> **Work instruction**: Your response should consist of the entries below, written out exactly.

> **Stored data**:
□ □ □ □ □
theorem State.Canon.execVksetC {s : State} (h : s.Canon P Q) {w : LaneWord} : Out.Canon P Q (execVksetC w s) := h.laneWord fun _ _ _ h => h

theorem State.Canon.dropStale {s : State} (h : s.Canon P Q) : (s.dropStale).Canon P Q := h.upd

theorem State.Canon.rowByte {s : State} (h : s.Canon P Q) {r : Row} {n : Nat} {f : Byte → Byte} : (s.rowByte r n f).Canon P Q := by
  unfold State.rowByte
  split
  · exact h.setByte
  · exact h.mapGroup fun _ h1 => h1.upd (v := fun e => Cells.set_wf e _ _)
  · refine h.mapCore fun c h1 => ?_
    extract_lets put
    split
    · exact h1.upd (a0 := fun e1 => Cells.set_wf e1 _ _)
    · exact h1.upd (a1 := fun e1 => Cells.set_wf e1 _ _)
  · exact h.mapTeam fun _ h1 => h1.upd

theorem State.Canon.codeBytes {s : State} (h : s.Canon P Q) {r : Row} {b : Bool} {f : Nat → Byte → Byte} : (s.codeBytes r b f).Canon P Q :=
  h.foldl fun _ h1 _ _ => h1.rowByte

theorem State.Canon.markBad {s : State} (h : s.Canon P Q) {r : Row} {b : Bool} {f : Nat → Byte} : (s.markBad r b f).Canon P Q := by
  unfold State.markBad
  extract_lets was zero src
  have hzero : zero.Canon P Q := h.codeBytes
  have hsrc : src.Canon P Q := h.codeBytes
  clear_value src
  split
  · exact hsrc.upd
  · exact hzero.mapGroup fun _ h1 => h1.upd
  · exact hzero.mapCore fun _ h1 => h1.upd
  · exact hzero.mapTeam fun _ h1 => h1.upd

theorem State.Canon.unmark {s : State} (h : s.Canon P Q) {r : Row} {b : Bool} {f : Nat → Byte} : (s.unmark r b f).Canon P Q := by
  unfold State.unmark
  extract_lets put src
  have hsrc : src.Canon P Q := h.codeBytes
  clear_value src
  split
  · exact hsrc.upd
  · exact (h.mapGroup fun _ h1 => h1.upd).codeBytes
  · exact (h.mapCore fun _ h1 => h1.upd).codeBytes
  · exact (h.mapTeam fun _ h1 => h1.upd).codeBytes
  · exact h

theorem State.Canon.reDecode {s : State} (h : s.Canon P Q) {r : Row} {b : Bool} {old new : Option (Nat → Byte)} : (s.reDecode r b old new).Canon P Q := by
  unfold State.reDecode
  split
  · refine h.foldl fun s1 h1 n h2 => ?_
    split
    · exact h1
    · exact h1.rowByte
  · exact h.markBad
  · exact h.unmark
  · exact h

theorem State.Canon.noteErr {s : State} (h : s.Canon P Q) {r : Row} {b : Bool} : (s.noteErr r b).Canon P Q := by
  unfold State.noteErr
  split
  · exact h.mapGroup fun _ h1 => h1.upd
  · exact h

theorem State.Canon.symErr {s : State} (h : s.Canon P Q) {e : SymErr} : (s.symErr e).Canon P Q := by
  unfold State.symErr
  extract_lets dec s1 s'
  have hs1 : s1.Canon P Q := h.dropStale.noteErr
  have hs' : s'.Canon P Q := hs1.upd
  split
  · exact h
  · exact hs'.reDecode

theorem State.Canon.dropMarks {s : State} (h : s.Canon P Q) : (s.dropMarks).Canon P Q := by
  unfold State.dropMarks
  refine h.upd (groups := fun h1 => Tab.Canon.map h1 (fun a => ?_) fun a h2 h3 => ?_)
  · split
    · rfl
    · rfl
  · change Group.Canon Q _ _
    split
    · exact h.group_mem h2
    · dsimp -zeta only
      extract_lets src
      have hsrc : src.Canon Q (a.1) := h.group_mem h2
      clear_value src
      exact hsrc.upd

theorem State.Canon.mapOut {s : State} (h : s.Canon P Q) {g : Stripe} {bank : Nat} : (s.mapOut g bank).Canon P Q := by
  unfold State.mapOut
  extract_lets cs s'
  have hs' : s'.Canon P Q := h.upd
  exact hs'.foldl fun _ h1 _ _ => h1.reDecode

theorem State.Canon.dropErrs {s : State} (h : s.Canon P Q) {gone : Row → Bool} : (s.dropErrs gone).Canon P Q := by
  unfold State.dropErrs
  split
  · exact h
  · exact h.upd

theorem State.Canon.execBr {s : State} (h : s.Canon P Q) {off : BitVec 25} : Out.Canon P Q (execBr off s) := h.scalar fun _ h1 => h1.jump

theorem State.Canon.execJal {s : State} (h : s.Canon P Q) {d : SReg} {i : Imm} : Out.Canon P Q (execJal d i s) := by
  unfold Machine.execJal
  refine h.scalarPairs fun s1 h1 => ?_
  extract_lets next dest
  refine State.Canon.jump ?_
  split
  · exact h1
  · exact h1.setPair

theorem State.Canon.execJr {s : State} (h : s.Canon P Q) {a : SReg} : Out.Canon P Q (execJr a s) := by
  unfold Machine.execJr
  refine h.scalarPairs fun s1 h1 => ?_
  split
  · exact h1.raiseNow
  · exact h1.jump

theorem State.Canon.branch {s : State} (h : s.Canon P Q) {d a : SReg} {i : Imm} {c : Word → Word → Bool} : Out.Canon P Q (s.branch d a i c) := by
  unfold State.branch
  refine h.scalar fun s1 h1 => ?_
  split
  · exact h1.jump
  · exact h1.advance

theorem State.Canon.execBeq {s : State} (h : s.Canon P Q) {d a : SReg} {i : Imm} : Out.Canon P Q (execBeq d a i s) := h.branch

theorem State.Canon.execBne {s : State} (h : s.Canon P Q) {d a : SReg} {i : Imm} : Out.Canon P Q (execBne d a i s) := h.branch

theorem State.Canon.execBlt {s : State} (h : s.Canon P Q) {d a : SReg} {i : Imm} : Out.Canon P Q (execBlt d a i s) := h.branch

theorem State.Canon.execBge {s : State} (h : s.Canon P Q) {d a : SReg} {i : Imm} : Out.Canon P Q (execBge d a i s) := h.branch

theorem State.Canon.trapWith {s : State} (h : s.Canon P Q) {f : FaultCode} {c : BitVec 16} : Out.Canon P Q (s.trapWith f c) := by
  unfold State.trapWith
  refine State.Canon.issuing ?_
  extract_lets s'
  have hs' : s'.Canon P Q := h.raiseNow
  split
  · exact hs'.mapGroup fun _ h1 => h1.advance
  · exact hs'

theorem State.Canon.execTrap {s : State} (h : s.Canon P Q) {c : BitVec 16} : Out.Canon P Q (execTrap c s) := h.trapWith

theorem State.Canon.execBrk {s : State} (h : s.Canon P Q) {c : BitVec 16} : Out.Canon P Q (execBrk c s) := h.trapWith

theorem State.Canon.fetchWord {s : State} (h : s.Canon P Q) {t i va : Nat} : State.Fetched.Canon P Q (s.fetchWord t i va) := by
  unfold State.fetchWord
  split
  · exact h
  · split
    · exact h.noteRead
    next _ _ e1 => exact h.translateNow.of_eq e1
    next _ _ e1 => exact h.translateNow.of_eq e1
□ □ □ □ □
> **Finished exercise**:
theorem State.Canon.execVksetC {s : State} (h : s.Canon P Q) {w : LaneWord} : Out.Canon P Q (execVksetC w s) := h.laneWord fun _ _ _ h => h

theorem State.Canon.dropStale {s : State} (h : s.Canon P Q) : (s.dropStale).Canon P Q := h.upd

theorem State.Canon.rowByte {s : State} (h : s.Canon P Q) {r : Row} {n : Nat} {f : Byte → Byte} : (s.rowByte r n f).Canon P Q := by
  unfold State.rowByte
  split
  · exact h.setByte
  · exact h.mapGroup fun _ h1 => h1.upd (v := fun e => Cells.set_wf e _ _)
  · refine h.mapCore fun c h1 => ?_
    extract_lets put
    split
    · exact h1.upd (a0 := fun e1 => Cells.set_wf e1 _ _)
    · exact h1.upd (a1 := fun e1 => Cells.set_wf e1 _ _)
  · exact h.mapTeam fun _ h1 => h1.upd

theorem State.Canon.codeBytes {s : State} (h : s.Canon P Q) {r : Row} {b : Bool} {f : Nat → Byte → Byte} : (s.codeBytes r b f).Canon P Q :=
  h.foldl fun _ h1 _ _ => h1.rowByte

theorem State.Canon.markBad {s : State} (h : s.Canon P Q) {r : Row} {b : Bool} {f : Nat → Byte} : (s.markBad r b f).Canon P Q := by
  unfold State.markBad
  extract_lets was zero src
  have hzero : zero.Canon P Q := h.codeBytes
  have hsrc : src.Canon P Q := h.codeBytes
  clear_value src
  split
  · exact hsrc.upd
  · exact hzero.mapGroup fun _ h1 => h1.upd
  · exact hzero.mapCore fun _ h1 => h1.upd
  · exact hzero.mapTeam fun _ h1 => h1.upd

theorem State.Canon.unmark {s : State} (h : s.Canon P Q) {r : Row} {b : Bool} {f : Nat → Byte} : (s.unmark r b f).Canon P Q := by
  unfold State.unmark
  extract_lets put src
  have hsrc : src.Canon P Q := h.codeBytes
  clear_value src
  split
  · exact hsrc.upd
  · exact (h.mapGroup fun _ h1 => h1.upd).codeBytes
  · exact (h.mapCore fun _ h1 => h1.upd).codeBytes
  · exact (h.mapTeam fun _ h1 => h1.upd).codeBytes
  · exact h

theorem State.Canon.reDecode {s : State} (h : s.Canon P Q) {r : Row} {b : Bool} {old new : Option (Nat → Byte)} : (s.reDecode r b old new).Canon P Q := by
  unfold State.reDecode
  split
  · refine h.foldl fun s1 h1 n h2 => ?_
    split
    · exact h1
    · exact h1.rowByte
  · exact h.markBad
  · exact h.unmark
  · exact h

theorem State.Canon.noteErr {s : State} (h : s.Canon P Q) {r : Row} {b : Bool} : (s.noteErr r b).Canon P Q := by
  unfold State.noteErr
  split
  · exact h.mapGroup fun _ h1 => h1.upd
  · exact h

theorem State.Canon.symErr {s : State} (h : s.Canon P Q) {e : SymErr} : (s.symErr e).Canon P Q := by
  unfold State.symErr
  extract_lets dec s1 s'
  have hs1 : s1.Canon P Q := h.dropStale.noteErr
  have hs' : s'.Canon P Q := hs1.upd
  split
  · exact h
  · exact hs'.reDecode

theorem State.Canon.dropMarks {s : State} (h : s.Canon P Q) : (s.dropMarks).Canon P Q := by
  unfold State.dropMarks
  refine h.upd (groups := fun h1 => Tab.Canon.map h1 (fun a => ?_) fun a h2 h3 => ?_)
  · split
    · rfl
    · rfl
  · change Group.Canon Q _ _
    split
    · exact h.group_mem h2
    · dsimp -zeta only
      extract_lets src
      have hsrc : src.Canon Q (a.1) := h.group_mem h2
      clear_value src
      exact hsrc.upd

theorem State.Canon.mapOut {s : State} (h : s.Canon P Q) {g : Stripe} {bank : Nat} : (s.mapOut g bank).Canon P Q := by
  unfold State.mapOut
  extract_lets cs s'
  have hs' : s'.Canon P Q := h.upd
  exact hs'.foldl fun _ h1 _ _ => h1.reDecode

theorem State.Canon.dropErrs {s : State} (h : s.Canon P Q) {gone : Row → Bool} : (s.dropErrs gone).Canon P Q := by
  unfold State.dropErrs
  split
  · exact h
  · exact h.upd

theorem State.Canon.execBr {s : State} (h : s.Canon P Q) {off : BitVec 25} : Out.Canon P Q (execBr off s) := h.scalar fun _ h1 => h1.jump

theorem State.Canon.execJal {s : State} (h : s.Canon P Q) {d : SReg} {i : Imm} : Out.Canon P Q (execJal d i s) := by
  unfold Machine.execJal
  refine h.scalarPairs fun s1 h1 => ?_
  extract_lets next dest
  refine State.Canon.jump ?_
  split
  · exact h1
  · exact h1.setPair

theorem State.Canon.execJr {s : State} (h : s.Canon P Q) {a : SReg} : Out.Canon P Q (execJr a s) := by
  unfold Machine.execJr
  refine h.scalarPairs fun s1 h1 => ?_
  split
  · exact h1.raiseNow
  · exact h1.jump

theorem State.Canon.branch {s : State} (h : s.Canon P Q) {d a : SReg} {i : Imm} {c : Word → Word → Bool} : Out.Canon P Q (s.branch d a i c) := by
  unfold State.branch
  refine h.scalar fun s1 h1 => ?_
  split
  · exact h1.jump
  · exact h1.advance

theorem State.Canon.execBeq {s : State} (h : s.Canon P Q) {d a : SReg} {i : Imm} : Out.Canon P Q (execBeq d a i s) := h.branch

theorem State.Canon.execBne {s : State} (h : s.Canon P Q) {d a : SReg} {i : Imm} : Out.Canon P Q (execBne d a i s) := h.branch

theorem State.Canon.execBlt {s : State} (h : s.Canon P Q) {d a : SReg} {i : Imm} : Out.Canon P Q (execBlt d a i s) := h.branch

theorem State.Canon.execBge {s : State} (h : s.Canon P Q) {d a : SReg} {i : Imm} : Out.Canon P Q (execBge d a i s) := h.branch

theorem State.Canon.trapWith {s : State} (h : s.Canon P Q) {f : FaultCode} {c : BitVec 16} : Out.Canon P Q (s.trapWith f c) := by
  unfold State.trapWith
  refine State.Canon.issuing ?_
  extract_lets s'
  have hs' : s'.Canon P Q := h.raiseNow
  split
  · exact hs'.mapGroup fun _ h1 => h1.advance
  · exact hs'

theorem State.Canon.execTrap {s : State} (h : s.Canon P Q) {c : BitVec 16} : Out.Canon P Q (execTrap c s) := h.trapWith

theorem State.Canon.execBrk {s : State} (h : s.Canon P Q) {c : BitVec 16} : Out.Canon P Q (execBrk c s) := h.trapWith

theorem State.Canon.fetchWord {s : State} (h : s.Canon P Q) {t i va : Nat} : State.Fetched.Canon P Q (s.fetchWord t i va) := by
  unfold State.fetchWord
  split
  · exact h
  · split
    · exact h.noteRead
    next _ _ e1 => exact h.translateNow.of_eq e1
    next _ _ e1 => exact h.translateNow.of_eq e1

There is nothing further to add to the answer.